** PROBLEM TO WORK ON **
In the listing below, find the line with "some (.vmacc (fld", then repeat exactly every line from the top through that one.

** ENTRIES PROVIDED **

━━━━━━━━━━

-- ==== Sys2Proof/Decode.lean ====
section
/-! DEFINITION. The decoder, total on words and on bytes, which refuses by name, and after it the encoder, both written
from the word pictures and tables of 10_encoding R157 to R166. Bits are numbered as the words are: bit 0 is the least
significant bit (00_scope R2). -/

namespace Sys2Proof

/-- Why a word encodes no instruction (10_encoding R171, step 1). -/
inductive DecodeError where
  /-- OP, FM, FX, FN, FN8, FN3, C2 or SZ2 is not allocated, or a field that must be zero is not. -/
  | notAllocated
  /-- The fields are allocated, and an operand is refused: a literal, tag, order, scope, pair or register number. -/
  | operandRefused
  /-- Fewer than four bytes. -/
  | tooShort
  deriving DecidableEq, Repr

/-- The n bits of w from bit lo up. -/
def fld (w lo n : Nat) : BitVec n := BitVec.ofNat n (w / 2 ^ lo)

/-- The second operand of a V word by FM: VV, VS with bit 6 zero, or VI (10_encoding R157). FM 11 has none. -/
def srcOf (w : Nat) : Option Src :=
  match w / 0x1000000 % 4 with
  | 0 => some (.v (fld w 0 7))
  | 1 => if w / 0x40 % 2 = 0 then some (.s (fld w 0 6)) else none
  | 2 => some (.i (fld w 0 7))
  | _ => none

/-- OP 0x00 to 0x27 in the VV, VS and VI forms (R159, R160). -/
def decodeVPlain (w : Nat) : Option Instr :=
  match w / 0x4000000 with
  | 0 => (srcOf w).bind fun b => some (.vadd (fld w 21 3) (fld w 14 7) (fld w 7 7) b)
  | 1 => (srcOf w).bind fun b => some (.vsub (fld w 21 3) (fld w 14 7) (fld w 7 7) b)
  | 2 => (srcOf w).bind fun b => some (.vmul (fld w 21 3) (fld w 14 7) (fld w 7 7) b)
  | 3 => (srcOf w).bind fun b => some (.vmulh (fld w 21 3) (fld w 14 7) (fld w 7 7) b)
  | 4 => (srcOf w).bind fun b => some (.vmulhn (fld w 21 3) (fld w 14 7) (fld w 7 7) b)
  | 5 => (srcOf w).bind fun b => some (.vmacc (fld w 21 3) (fld w 14 7) (fld w 7 7) b)
  | 6 => (srcOf w).bind fun b => some (.vmin (fld w 21 3) (fld w 14 7) (fld w 7 7) b)
  | 7 => (srcOf w).bind fun b => some (.vmax (fld w 21 3) (fld w 14 7) (fld w 7 7) b)
  | 8 => (srcOf w).bind fun b => some (.vminn (fld w 21 3) (fld w 14 7) (fld w 7 7) b)
  | 9 => (srcOf w).bind fun b => some (.vmaxn (fld w 21 3) (fld w 14 7) (fld w 7 7) b)
  | 10 => (srcOf w).bind fun b => some (.vand (fld w 21 3) (fld w 14 7) (fld w 7 7) b)
  | 11 => (srcOf w).bind fun b => some (.vor (fld w 21 3) (fld w 14 7) (fld w 7 7) b)
  | 12 => (srcOf w).bind fun b => some (.vxor (fld w 21 3) (fld w 14 7) (fld w 7 7) b)
  | 13 => (srcOf w).bind fun b => some (.vshl (fld w 21 3) (fld w 14 7) (fld w 7 7) b)
  | 14 => (srcOf w).bind fun b => some (.vshr (fld w 21 3) (fld w 14 7) (fld w 7 7) b)
  | 15 => (srcOf w).bind fun b => some (.vsar (fld w 21 3) (fld w 14 7) (fld w 7 7) b)
  | 16 => (srcOf w).bind fun b => some (.vadds (fld w 21 3) (fld w 14 7) (fld w 7 7) b)
  | 17 => (srcOf w).bind fun b => some (.vsubs (fld w 21 3) (fld w 14 7) (fld w 7 7) b)
  | 18 => if w / 0x20000 % 16 = 0 then (srcOf w).bind fun b => some (.vseq (fld w 21 3) (fld w 14 3) (fld w 7 7) b) else none
  | 19 => if w / 0x20000 % 16 = 0 then (srcOf w).bind fun b => some (.vsne (fld w 21 3) (fld w 14 3) (fld w 7 7) b) else none
  | 20 => if w / 0x20000 % 16 = 0 then (srcOf w).bind fun b => some (.vslt (fld w 21 3) (fld w 14 3) (fld w 7 7) b) else none
  | 21 => if w / 0x20000 % 16 = 0 then (srcOf w).bind fun b => some (.vsle (fld w 21 3) (fld w 14 3) (fld w 7 7) b) else none
  | 22 => if w / 0x20000 % 16 = 0 then (srcOf w).bind fun b => some (.vsltn (fld w 21 3) (fld w 14 3) (fld w 7 7) b) else none
  | 23 => if w / 0x20000 % 16 = 0 then (srcOf w).bind fun b => some (.vslen (fld w 21 3) (fld w 14 3) (fld w 7 7) b) else none
  | 24 => (srcOf w).bind fun b => some (.vfadd (fld w 21 3) (fld w 14 7) (fld w 7 7) b)
  | 25 => (srcOf w).bind fun b => some (.vfsub (fld w 21 3) (fld w 14 7) (fld w 7 7) b)
  | 26 => (srcOf w).bind fun b => some (.vfmul (fld w 21 3) (fld w 14 7) (fld w 7 7) b)
  | 27 => (srcOf w).bind fun b => some (.vfma (fld w 21 3) (fld w 14 7) (fld w 7 7) b)
  | 28 => (srcOf w).bind fun b => some (.vfms (fld w 21 3) (fld w 14 7) (fld w 7 7) b)
  | 29 => (srcOf w).bind fun b => some (.vfdiv (fld w 21 3) (fld w 14 7) (fld w 7 7) b)
  | 30 => (srcOf w).bind fun b => some (.vfmin (fld w 21 3) (fld w 14 7) (fld w 7 7) b)
  | 31 => (srcOf w).bind fun b => some (.vfmax (fld w 21 3) (fld w 14 7) (fld w 7 7) b)
  | 32 => if w / 0x20000 % 16 = 0 then (srcOf w).bind fun b => some (.vfseq (fld w 21 3) (fld w 14 3) (fld w 7 7) b) else none
  | 33 => if w / 0x20000 % 16 = 0 then (srcOf w).bind fun b => some (.vfslt (fld w 21 3) (fld w 14 3) (fld w 7 7) b) else none
  | 34 => if w / 0x20000 % 16 = 0 then (srcOf w).bind fun b => some (.vfsle (fld w 21 3) (fld w 14 3) (fld w 7 7) b) else none
  | 35 => (srcOf w).bind fun b => some (.vmerge (fld w 21 3) (fld w 14 7) (fld w 7 7) b)
  | 36 => (srcOf w).bind fun b => some (.vslideup (fld w 21 3) (fld w 14 7) (fld w 7 7) b)
  | 37 => (srcOf w).bind fun b => some (.vslidedn (fld w 21 3) (fld w 14 7) (fld w 7 7) b)
  | 39 => (srcOf w).bind fun b => some (.vxch (fld w 21 3) (fld w 14 7) (fld w 7 7) b)
  | 38 => if w / 0x1000000 % 4 = 0 then some (.vperm (fld w 21 3) (fld w 14 7) (fld w 7 7) (fld w 0 7)) else none
  | _ => none

/-- OP 0x00 with FM 11: the integer unary group, VIOTA and VTAG (R160). -/
def decodeVx00 (w : Nat) : Option Instr :=
  if w / 0x10 % 8 = 1 then if w / 0x200000 % 8 = 0 then (Tag.ofCode (w % 16)).bind fun tx => some (.vtag (fld w 14 7) (fld w 7 7) tx) else none else
  match w % 128 with
  | 0 => some (.vmov (fld w 21 3) (fld w 14 7) (fld w 7 7))
  | 1 => some (.vneg (fld w 21 3) (fld w 14 7) (fld w 7 7))
  | 2 => some (.vabs (fld w 21 3) (fld w 14 7) (fld w 7 7))
  | 3 => some (.vnot (fld w 21 3) (fld w 14 7) (fld w 7 7))
  | 4 => some (.vclz (fld w 21 3) (fld w 14 7) (fld w 7 7))
  | 5 => some (.vpopce (fld w 21 3) (fld w 14 7) (fld w 7 7))
  | 6 => if w / 0x80 % 128 = 0 then some (.viota (fld w 21 3) (fld w 14 7)) else none
  | _ => none

/-- OP 0x0A with FM 11: mask logic (R160, R228). -/
def decodeVx0A (w : Nat) : Option Instr :=
  match w / 0x8 % 16 with
  | 0 => if w / 0x400 % 16 = 0 ∧ w / 0x20000 % 16 = 0 then some (.mand (fld w 21 3) (fld w 14 3) (fld w 7 3) (fld w 0 3)) else none
  | 1 => if w / 0x400 % 16 = 0 ∧ w / 0x20000 % 16 = 0 then some (.mor (fld w 21 3) (fld w 14 3) (fld w 7 3) (fld w 0 3)) else none
  | 2 => if w / 0x400 % 16 = 0 ∧ w / 0x20000 % 16 = 0 then some (.mxor (fld w 21 3) (fld w 14 3) (fld w 7 3) (fld w 0 3)) else none
  | 3 => if w / 0x400 % 16 = 0 ∧ w / 0x20000 % 16 = 0 then some (.mandn (fld w 21 3) (fld w 14 3) (fld w 7 3) (fld w 0 3)) else none
  | 4 => if w % 8 = 0 ∧ w / 0x400 % 16 = 0 ∧ w / 0x20000 % 16 = 0 then some (.mnot (fld w 21 3) (fld w 14 3) (fld w 7 3)) else none
  | 5 => if w % 8 = 0 ∧ w / 0x80 % 128 = 0 ∧ w / 0x20000 % 16 = 0 then some (.mset (fld w 21 3) (fld w 14 3)) else none
  | 6 => if w % 8 = 0 ∧ w / 0x80 % 128 = 0 ∧ w / 0x20000 % 16 = 0 then some (.mclr (fld w 21 3) (fld w 14 3)) else none
  | 7 => if w % 8 = 0 ∧ w / 0x400 % 16 = 0 ∧ w / 0x20000 % 16 = 0 then some (.mmov (fld w 21 3) (fld w 14 3) (fld w 7 3)) else none
  | _ => none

━━━━━━━━━━

** EXERCISE ANSWER **
-- ==== Sys2Proof/Decode.lean ====
section
/-! DEFINITION. The decoder, total on words and on bytes, which refuses by name, and after it the encoder, both written
from the word pictures and tables of 10_encoding R157 to R166. Bits are numbered as the words are: bit 0 is the least
significant bit (00_scope R2). -/

namespace Sys2Proof

/-- Why a word encodes no instruction (10_encoding R171, step 1). -/
inductive DecodeError where
  /-- OP, FM, FX, FN, FN8, FN3, C2 or SZ2 is not allocated, or a field that must be zero is not. -/
  | notAllocated
  /-- The fields are allocated, and an operand is refused: a literal, tag, order, scope, pair or register number. -/
  | operandRefused
  /-- Fewer than four bytes. -/
  | tooShort
  deriving DecidableEq, Repr

/-- The n bits of w from bit lo up. -/
def fld (w lo n : Nat) : BitVec n := BitVec.ofNat n (w / 2 ^ lo)

/-- The second operand of a V word by FM: VV, VS with bit 6 zero, or VI (10_encoding R157). FM 11 has none. -/
def srcOf (w : Nat) : Option Src :=
  match w / 0x1000000 % 4 with
  | 0 => some (.v (fld w 0 7))
  | 1 => if w / 0x40 % 2 = 0 then some (.s (fld w 0 6)) else none
  | 2 => some (.i (fld w 0 7))
  | _ => none

/-- OP 0x00 to 0x27 in the VV, VS and VI forms (R159, R160). -/
def decodeVPlain (w : Nat) : Option Instr :=
  match w / 0x4000000 with
  | 0 => (srcOf w).bind fun b => some (.vadd (fld w 21 3) (fld w 14 7) (fld w 7 7) b)
  | 1 => (srcOf w).bind fun b => some (.vsub (fld w 21 3) (fld w 14 7) (fld w 7 7) b)
  | 2 => (srcOf w).bind fun b => some (.vmul (fld w 21 3) (fld w 14 7) (fld w 7 7) b)
  | 3 => (srcOf w).bind fun b => some (.vmulh (fld w 21 3) (fld w 14 7) (fld w 7 7) b)
  | 4 => (srcOf w).bind fun b => some (.vmulhn (fld w 21 3) (fld w 14 7) (fld w 7 7) b)
  | 5 => (srcOf w).bind fun b => some (.vmacc (fld w 21 3) (fld w 14 7) (fld w 7 7) b)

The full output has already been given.